All of the data should be restated exactly as it stands.

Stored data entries
>>
-- ==== Sys2Proof/Tests/Slice0.lean ====
section
/-! SUPPORT. The model's own tests: ill-formed terms refused, words written out from the formats of 30_encoding.md, vectors of
95_test_vectors.md (named in each comment), one step each, and witnesses that meet the hypotheses of the statements. -/

namespace Sys2Proof.Tests

open Sys2Proof Sys2Proof.Machine

/-- Power-on, changed by `setup`, with the word `w` at `pc`. -/
def start (w : Nat) (setup : State → State) : State := (setup State.reset).withFetchWord 16 w

/-- What `view` shows of the state after one step from `start`. -/
def after {α : Type} (w : Nat) (setup : State → State) (view : State → α) : Option α :=
  match step (start w setup) with
  | .next t => some (view t)
  | .fault _ => none
  | .refused _ => none

/-- What `view` shows of the state after the transaction `e`. -/
def afterEvent {α : Type} (e : Transaction) (s : State) (view : State → α) : Option α :=
  match step { s with inputs := [e] } with
  | .next t => some (view t)
  | .fault _ => none
  | .refused _ => none

/-- The other VF_READ reading (R67). -/
def snapshot (s : State) : State := { s with params := { s.params with vfRead := .snapshot } }

/-- The other SHL_FLAG_BIT (R78). -/
def bit3 (s : State) : State := { s with params := { s.params with shlFlagBit := .bit3 } }

/-- `count` bytes of memory from `a` on. -/
def bytesAt (s : State) (a count : Nat) : List Byte := (List.range count).map (fun k => s.readMem (a + k))

/-- The pixels of `cells` that are set. -/
def setAmong (s : State) (cells : List (Col × Row)) : List (Col × Row) := cells.filter fun p => s.pixel p.1 p.2

/-! ## Well-formedness: each check refuses an ill-formed term -/

theorem test_fields_wellFormed : (fieldsOf 0xD125).wellFormed = true := by decide

theorem test_fields_nnn_not_x_nn :
    Fields.wellFormed { opcode := 0xD, x := 1, y := 2, nnn := 0x225, nn := 0x25, n := 5 } = false := by decide

theorem test_fields_nn_not_y_n :
    Fields.wellFormed { opcode := 0xD, x := 1, y := 2, nnn := 0x135, nn := 0x35, n := 5 } = false := by decide

theorem test_noncanonical_refused :
    (Instr.cls 5).isCanonical = false ∧ (Instr.ret 0xF).isCanonical = false ∧ (Instr.seReg 1 2 5).isCanonical = false ∧
    (Instr.sneReg 1 2 1).isCanonical = false ∧ (Instr.cls 0).isCanonical = true ∧
    (Instr.drw 1 2 5).isCanonical = true := by decide

/-! ## Decoding: one word of each constructor, written bit by bit from the formats of R46 and the subcodes of R47 -/

theorem test_decode_flow :
    decode 0b0000_0000_1110_0000 = .instr (.cls 0x0) ∧ decode 0b0000_0000_1110_1110 = .instr (.ret 0x0) ∧
    decode 0b0001_1010_1011_1100 = .instr (.jp 0xABC) ∧ decode 0b0010_0100_0000_0001 = .instr (.call 0x401) ∧
    decode 0b1011_0011_0000_0001 = .instr (.jpV0 0x301) := by decide

theorem test_decode_skips :
    decode 0b0011_0010_0011_0100 = .instr (.seImm 0x2 0x34) ∧ decode 0b0100_0010_0011_0100 = .instr (.sneImm 0x2 0x34) ∧
    decode 0b0101_0001_0010_0101 = .instr (.seReg 0x1 0x2 0x5) ∧
    decode 0b1001_0001_0010_0000 = .instr (.sneReg 0x1 0x2 0x0) ∧ decode 0b1110_1100_1001_1110 = .instr (.skp 0xC) ∧
    decode 0b1110_1100_1010_0001 = .instr (.sknp 0xC) := by decide

theorem test_decode_loads :
    decode 0b0110_0001_0000_1010 = .instr (.ldImm 0x1 0x0A) ∧ decode 0b0111_1100_1111_1111 = .instr (.addImm 0xC 0xFF) ∧
    decode 0b1000_1010_1011_0000 = .instr (.ldReg 0xA 0xB) ∧
    decode 0b1100_0011_0000_1111 = .instr (.rnd 0x3 0x0F) := by decide

theorem test_decode_alu :
    decode 0b1000_1010_1011_0001 = .instr (.orReg 0xA 0xB) ∧ decode 0b1000_1010_1011_0010 = .instr (.andReg 0xA 0xB) ∧
    decode 0b1000_1010_1011_0011 = .instr (.xorReg 0xA 0xB) ∧ decode 0b1000_1010_1011_0100 = .instr (.addReg 0xA 0xB) ∧
    decode 0b1000_1010_1011_0101 = .instr (.subReg 0xA 0xB) ∧ decode 0b1000_1010_1011_0110 = .instr (.shrReg 0xA 0xB) ∧
    decode 0b1000_1010_1011_0111 = .instr (.subnReg 0xA 0xB) ∧
    decode 0b1000_1010_1011_1110 = .instr (.shlReg 0xA 0xB) := by decide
<<
- _Response to this exercise_
-- ==== Sys2Proof/Tests/Slice0.lean ====
section
/-! SUPPORT. The model's own tests: ill-formed terms refused, words written out from the formats of 30_encoding.md, vectors of
95_test_vectors.md (named in each comment), one step each, and witnesses that meet the hypotheses of the statements. -/

namespace Sys2Proof.Tests

open Sys2Proof Sys2Proof.Machine

/-- Power-on, changed by `setup`, with the word `w` at `pc`. -/
def start (w : Nat) (setup : State → State) : State := (setup State.reset).withFetchWord 16 w

/-- What `view` shows of the state after one step from `start`. -/
def after {α : Type} (w : Nat) (setup : State → State) (view : State → α) : Option α :=
  match step (start w setup) with
  | .next t => some (view t)
  | .fault _ => none
  | .refused _ => none

/-- What `view` shows of the state after the transaction `e`. -/
def afterEvent {α : Type} (e : Transaction) (s : State) (view : State → α) : Option α :=
  match step { s with inputs := [e] } with
  | .next t => some (view t)
  | .fault _ => none
  | .refused _ => none

/-- The other VF_READ reading (R67). -/
def snapshot (s : State) : State := { s with params := { s.params with vfRead := .snapshot } }

/-- The other SHL_FLAG_BIT (R78). -/
def bit3 (s : State) : State := { s with params := { s.params with shlFlagBit := .bit3 } }

/-- `count` bytes of memory from `a` on. -/
def bytesAt (s : State) (a count : Nat) : List Byte := (List.range count).map (fun k => s.readMem (a + k))

/-- The pixels of `cells` that are set. -/
def setAmong (s : State) (cells : List (Col × Row)) : List (Col × Row) := cells.filter fun p => s.pixel p.1 p.2

/-! ## Well-formedness: each check refuses an ill-formed term -/

theorem test_fields_wellFormed : (fieldsOf 0xD125).wellFormed = true := by decide

theorem test_fields_nnn_not_x_nn :
    Fields.wellFormed { opcode := 0xD, x := 1, y := 2, nnn := 0x225, nn := 0x25, n := 5 } = false := by decide

theorem test_fields_nn_not_y_n :
    Fields.wellFormed { opcode := 0xD, x := 1, y := 2, nnn := 0x135, nn := 0x35, n := 5 } = false := by decide

theorem test_noncanonical_refused :
    (Instr.cls 5).isCanonical = false ∧ (Instr.ret 0xF).isCanonical = false ∧ (Instr.seReg 1 2 5).isCanonical = false ∧
    (Instr.sneReg 1 2 1).isCanonical = false ∧ (Instr.cls 0).isCanonical = true ∧
    (Instr.drw 1 2 5).isCanonical = true := by decide

/-! ## Decoding: one word of each constructor, written bit by bit from the formats of R46 and the subcodes of R47 -/

theorem test_decode_flow :
    decode 0b0000_0000_1110_0000 = .instr (.cls 0x0) ∧ decode 0b0000_0000_1110_1110 = .instr (.ret 0x0) ∧
    decode 0b0001_1010_1011_1100 = .instr (.jp 0xABC) ∧ decode 0b0010_0100_0000_0001 = .instr (.call 0x401) ∧
    decode 0b1011_0011_0000_0001 = .instr (.jpV0 0x301) := by decide

theorem test_decode_skips :
    decode 0b0011_0010_0011_0100 = .instr (.seImm 0x2 0x34) ∧ decode 0b0100_0010_0011_0100 = .instr (.sneImm 0x2 0x34) ∧
    decode 0b0101_0001_0010_0101 = .instr (.seReg 0x1 0x2 0x5) ∧
    decode 0b1001_0001_0010_0000 = .instr (.sneReg 0x1 0x2 0x0) ∧ decode 0b1110_1100_1001_1110 = .instr (.skp 0xC) ∧
    decode 0b1110_1100_1010_0001 = .instr (.sknp 0xC) := by decide

theorem test_decode_loads :
    decode 0b0110_0001_0000_1010 = .instr (.ldImm 0x1 0x0A) ∧ decode 0b0111_1100_1111_1111 = .instr (.addImm 0xC 0xFF) ∧
    decode 0b1000_1010_1011_0000 = .instr (.ldReg 0xA 0xB) ∧
    decode 0b1100_0011_0000_1111 = .instr (.rnd 0x3 0x0F) := by decide

theorem test_decode_alu :
    decode 0b1000_1010_1011_0001 = .instr (.orReg 0xA 0xB) ∧ decode 0b1000_1010_1011_0010 = .instr (.andReg 0xA 0xB) ∧
    decode 0b1000_1010_1011_0011 = .instr (.xorReg 0xA 0xB) ∧ decode 0b1000_1010_1011_0100 = .instr (.addReg 0xA 0xB) ∧
    decode 0b1000_1010_1011_0101 = .instr (.subReg 0xA 0xB) ∧ decode 0b1000_1010_1011_0110 = .instr (.shrReg 0xA 0xB) ∧
    decode 0b1000_1010_1011_0111 = .instr (.subnReg 0xA 0xB) ∧
    decode 0b1000_1010_1011_1110 = .instr (.shlReg 0xA 0xB) := by decide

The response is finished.